If it turns out that a given application does not need the garbage-collector, it should not have to pay the price. Also it would be nice to have different garbage collectors optimised for different uses.

This leads me to the conclusion that a language with C++ like constructors and destructors is needed, where gargage collectors can be provided as libraries. Having previously discussed garbage collector performance, it would seem optimisations specific to the GC implementation need to be applied to the objects using the GC, so the language would need to provide the ability for libraries to specify optimisations, possibly via some kind of reflection, and AST manipulation meta-language. This would also have the advantage of making GC research and improvement independent of the compiler and language implementation.

Handles

Handles are the solution to sharing GC'd objects with an uncooperative world. And sharing "ownership" with the OS is not really the same thing. Nearly all the cases you mention involve a temporal lockdown of data that is short-lived. You don't want to pollute your own nice code to manage the entire object's lifetime based on a few periods where it needs to be live for external processes. And for anything more there are cooperative tracing/distributed GC algorithms. And in any case the data formats shared between the OS and the GPU are completely specified--usually dense arrays of primitives. This is not at all the same problem as managing the objects whose layouts can and should be under the authority of the language and the runtime system.

And let me state as unequivocally as I can: garbage collectors are *not* libraries. At least not good GCs. Inserting barriers and optimizing them away are the purview of the compiler. Understanding the object layouts produced by the runtime system, walking the stack, and stopping threads for GC if necessary are key parts of the runtime/gc interface.

What's a library?

I think you may have stated more unequivocally than you can. Garbage collection is not a traditional library because of the way it interacts with cross-cutting representational issues, but I think it's a good idea to organize a compiler such that those kinds of issues are exposed at the language level in a way that GC-in-a-library makes perfect sense. A good GC, even.

Handles

This seems the wrong way around. The primitive data pointer and manual memory allocation are the simpler concept. Complex systems and abstractions should be built on the simpler ones. GC belongs as a layer on top of this simpler layer.

I also disagree about the short lived comment. Its much better to allocate a single block of shared memory with the GPU, and use it to contain a shared data-structure at fixed address, than it is to keep re-requesting the block over and over again.

As I pointed out, in order to write a garbage collector as a library the language has to provide the reflective capability to inspect object layouts, walk the stack etc. Most languages already include ways of stopping threads.

Overconstraining the runtime system

The primitive data pointer and manual memory allocation are the simpler concept. Complex systems and abstractions should be built on the simpler ones. GC belongs as a layer on top of this simpler layer.

The first statement doesn't necessarily hold.
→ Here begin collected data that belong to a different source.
theorem State.askPages_canon {s : State} {op : Nat} {asks : List (Nat × W64)} (hs : s.Canon) : (State.askPages s op asks).Canon := by
  unfold State.askPages
  try dsimp only
  (repeat' first | with_reducible assumption | (with_reducible refine State.Canon.foldl ?_ ?_) | (with_reducible apply State.updOp_canon) | (with_reducible apply State.emit_canon) | (with_reducible apply State.postIn_canon) | (fail_if_no_progress (with_reducible apply State.Canon.other)) | (fail_if_no_progress (with_reducible apply State.Canon.sluices)) | (fail_if_no_progress (with_reducible apply State.Canon.tables)) | split | (intro _))

theorem State.moveAll_canon {s : State} {o : EngOp} {moves : List (CopyEnd × CopyEnd)} {remoteDst : Bool} {given : Option (List (Option W64))} (hs : s.Canon) :
    (s.moveAll o moves remoteDst given).s.Canon := by
  unfold State.moveAll
  generalize moves.zipIdx = l
  suffices ∀ m : Moved, m.s.Canon → (l.foldl (fun m x => m.move o x.1.1 x.1.2 remoteDst (given.map fun ws => ws.getD x.2 none)) m).s.Canon from this _ hs
  induction l with
  | nil => exact fun m h => h
  | cons i l il => exact fun m h => il _ (Moved.move_canon h)


theorem State.copyMoves_canon {s : State} {o : EngOp} {dst : CopyEnd} {src : CopyEnd} {x : W64} {lossy : Bool} {scales : List (W64 × Nat × Nat)} {p : CopyPlan} {given : Option (List (Option W64))} (hs : s.Canon) : (State.copyMoves s o dst src x lossy scales p given).Canon := by
  unfold State.copyMoves
  try dsimp only
  (repeat' first | with_reducible assumption | (with_reducible refine State.Canon.foldl ?_ ?_) | (with_reducible apply State.id_canon) | (with_reducible apply State.moveAll_canon) | (with_reducible apply State.sendBlocks_canon) | (with_reducible apply Moved.finish_canon) | (with_reducible apply State.sendWords_canon) | (with_reducible apply State.poisonRecord_canon) | (with_reducible apply State.failWith_canon) | (with_reducible apply State.failOp_canon) | (with_reducible apply State.finishOp_canon) | (with_reducible apply State.awaitPeer_canon) | (with_reducible apply State.emitWords_canon) | (with_reducible apply State.updOp_canon) | (refine State.engineWriteAll_canon (by assumption) ?_) | (with_reducible refine State.engineWriteAll_canon (Prod.eta _).symm ?_) | (fail_if_no_progress (with_reducible apply State.Canon.other)) | (fail_if_no_progress (with_reducible apply State.Canon.sluices)) | (fail_if_no_progress (with_reducible apply State.Canon.tables)) | split | (intro _))

theorem State.copyWith_canon {s : State} {o : EngOp} {form : CopyForm} {dst src : CopyEnd} {len x : W64} {lossy : Bool} {scales : List (W64 × Nat × Nat)}
    {idx : List Nat} {given : List (Option W64)} (hs : s.Canon) : (s.copyWith o form dst src len x lossy scales idx given).Canon := by
  unfold State.copyWith
  generalize copyPlan form dst src len x idx = p
  dsimp only
  generalize copyPages p _ = ps
  have hw : (if o.trigReg = 0 then (s, 0) else (let (s, ps) := s.pagesHere (dieOf o.abCore) o.tenant ps; s.promoteAll ps)).1.Canon := by
    split
    · exact hs
    · exact State.promoteAll_canon (Prod.eta _).symm (State.pagesHere_canon (Prod.eta _).symm hs)
  generalize (if o.trigReg = 0 then (s, 0) else (let (s, ps) := s.pagesHere (dieOf o.abCore) o.tenant ps; s.promoteAll ps)) = w at hw ⊢
  obtain ⟨s1, n⟩ := w
  dsimp only at hw ⊢
  (repeat' first | with_reducible assumption | (with_reducible apply State.askPages_canon) | (with_reducible apply State.postIn_canon) | (with_reducible apply State.copyMoves_canon) | (with_reducible apply State.finishOp_canon) | (with_reducible apply State.failWith_canon) | (with_reducible apply State.awaitPeer_canon) | (with_reducible apply State.emit_canon) | (with_reducible refine State.Canon.foldl (fun _ _ h => State.emitFetch_canon h) ?_) | split)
I don't agree that primitive data and manual memory allocation are necessarily "simpler" like you suggest, especially when you get to alignment, endianness, portability, and memory model issues. Your second statement suggests that layering is always the right answer, but layering can lead to abstraction inversion, especially when the simpler abstractions are the wrong ones. And I argue very strongly that building a GC on top of a system of manual memory management and manual data layout is exactly the wrong thing to do. That's because you require the language implementation to follow data layouts specified by the programmer and it loses the freedom to choose better ones. I believe you should only specify specific data layouts when it is absolutely required by external code or hardware, leaving the rest of the data representation decisions to the compiler and runtime system. Otherwise you are forcing even more complexity on the programmer and only offering new ways to make mistakes. And forcing data representations means that some implementation techniques are no longer available to GCs, e.g. making use of mark bits in object headers. By using a better abstraction that is _not leaky_, e.g. objects vs structs, then the implementation is free to choose more efficient implementations.

I also disagree about the short lived comment. Its much better to allocate a single block of shared memory with the GPU, and use it to contain a shared data-structure at fixed address, than it is to keep re-requesting the block over and over again.
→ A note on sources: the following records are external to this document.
theorem execTaskStart_canon {core : Nat} {s : State} (hs : s.Canon) : OutCanon (execTaskStart core s) := by
  unfold execTaskStart
  try dsimp only
  (repeat' first | with_reducible assumption | (with_reducible apply OutCanon.next) | (with_reducible exact OutCanon.fault) | (with_reducible refine State.Canon.foldl ?_ ?_) | (with_reducible apply State.slotFreeNotice_canon) | (with_reducible apply State.next_canon) | (with_reducible apply State.liveUp_canon) | (with_reducible apply State.startCtx_canon) | (with_reducible apply State.post_canon) | (with_reducible apply State.updCore_canon) | (fail_if_no_progress (with_reducible apply State.Canon.other)) | (fail_if_no_progress (with_reducible apply State.Canon.sluices)) | (fail_if_no_progress (with_reducible apply State.Canon.tables)) | split | (intro _))

theorem execCallatAcceptance_canon {gid : Nat} {gen : Nat} {s : State} (hs : s.Canon) : OutCanon (execCallatAcceptance gid gen s) := by
  unfold execCallatAcceptance
  try dsimp only
  (repeat' first | with_reducible assumption | (with_reducible apply OutCanon.next) | (with_reducible exact OutCanon.fault) | (with_reducible refine State.Canon.foldl ?_ ?_) | (with_reducible apply State.takeReply_canon) | (with_reducible apply State.toContext_canon) | (with_reducible apply State.next_canon) | (fail_if_no_progress (with_reducible apply State.Canon.other)) | (fail_if_no_progress (with_reducible apply State.Canon.sluices)) | (fail_if_no_progress (with_reducible apply State.Canon.tables)) | split | (intro _))

end Sys2Proof.Machine
end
It depends on a lot of factors, not the least of which is if the memory used is large enough or used infrequently enough that reusing it makes sense, or if you have hundreds or thousands of smaller buffers (e.g. textures) that you are trying to manage that are stored in the GPU memory. Again you confuse one special use case with the general problem of managing object lifetimes, as if you believe that a GC prevents you somehow from having a few large, long-lived objects laying around, or having objects that contain spans of external memory outside the heap, and especially objects full of primitive or raw data that are used for interchange with external systems. Most production GCs have special object spaces for large, long-lived objects of this type for exactly this reason. I'd argue that having a general purpose GC that can handle all kinds of use cases increases rather than decreases the programmer's options. You seem to harbor the belief that having a GC prevents you from interfacing with external systems and hardware. This is just not the case. JNI and typed arrays in JavaScript are notable examples. In fact typed arrays and WebGL do exactly what you seem to think is impossible: directly interface between a safe, GC'd language and the GPU. And for decades safe GC'd languages have offered buffers or byte arrays for doing IO directly with the OS. So you seem to keep arguing against a limitation that just simply doesn't exist, as demonstrated by many production systems that exist _today_.

As I pointed out, in order to write a garbage collector as a library the language has to provide the reflective capability to inspect object layouts, walk the stack etc. Most languages already include ways of stopping threads.

But why? Why do you care if the GC is a library? Do you care if the compiler you have has a nice interface for plugging in different register allocators or loop optimizers? That's a nice architecture to have--heck I even like building such systems! (see this paper for more context)--but this should absolutely not bubble up to the level of the language or application programs.

Simpler for the CPU

The statement was about being simpler for the CPU. This is easily measured by the amount of code required to perform the operation. A large runtime system is a clear sign the abstraction is not 'simple' from the perspective of the CPU.

I think you need the ability to precisely control the memory layout when you need to. Your statement about the compiler being able to choose the most efficient representation is just not true. It cant due to the combinatorial explosion. You want the compiler to behave like a proof search (it has to fully explore the combinational complexity space to find the optimum representation).

I think a language should make managing the memory and other resources as easy as possible for the programmer, but in many cases a simple object-handle on the stack is all you need to ensure memory safety.

For me the runtime system is the problem. The language should not need a runtime system, all the code that is in the final output binary should be visible in the source code for the application and libraries. Hiding stuff in the compiler or runtime system seems less transparent to me.

. Of course, nowadays there

. Of course, nowadays there is almost zero chance of a human beating a compiler at register allocation in general, and only marginal chance when writing assembly.

My experience is that it's still pretty easy to beat compilers at assembly. It's just not usually worth the costs (in effort and maintainability), even in many performance-critical cases.

That's usually because you

That's usually because you take the compiler's output as a first step.

Yup

Correct. And these days, we can often use compiler intrinsics as an intermediate step.

You probably won't beat a

You probably won't beat a compiler purely on the register allocation problem, but if you are allowed to change the structure and instructions of the assembly code then you usually can beat a compiler. Compilers are stupider than you think! There was a drama around this in the linux kernel: link

Compilers improve

Compilers continue to improve over time, and micro-architectures change, whereas hand-tuned code might as well be chiseled in stone. Effort invested in tuning one program benefits just that one program, whereas effort in automatic techniques benefit a large class of programs. Moreover, tuning for one micro-architecture can be detrimental to the next.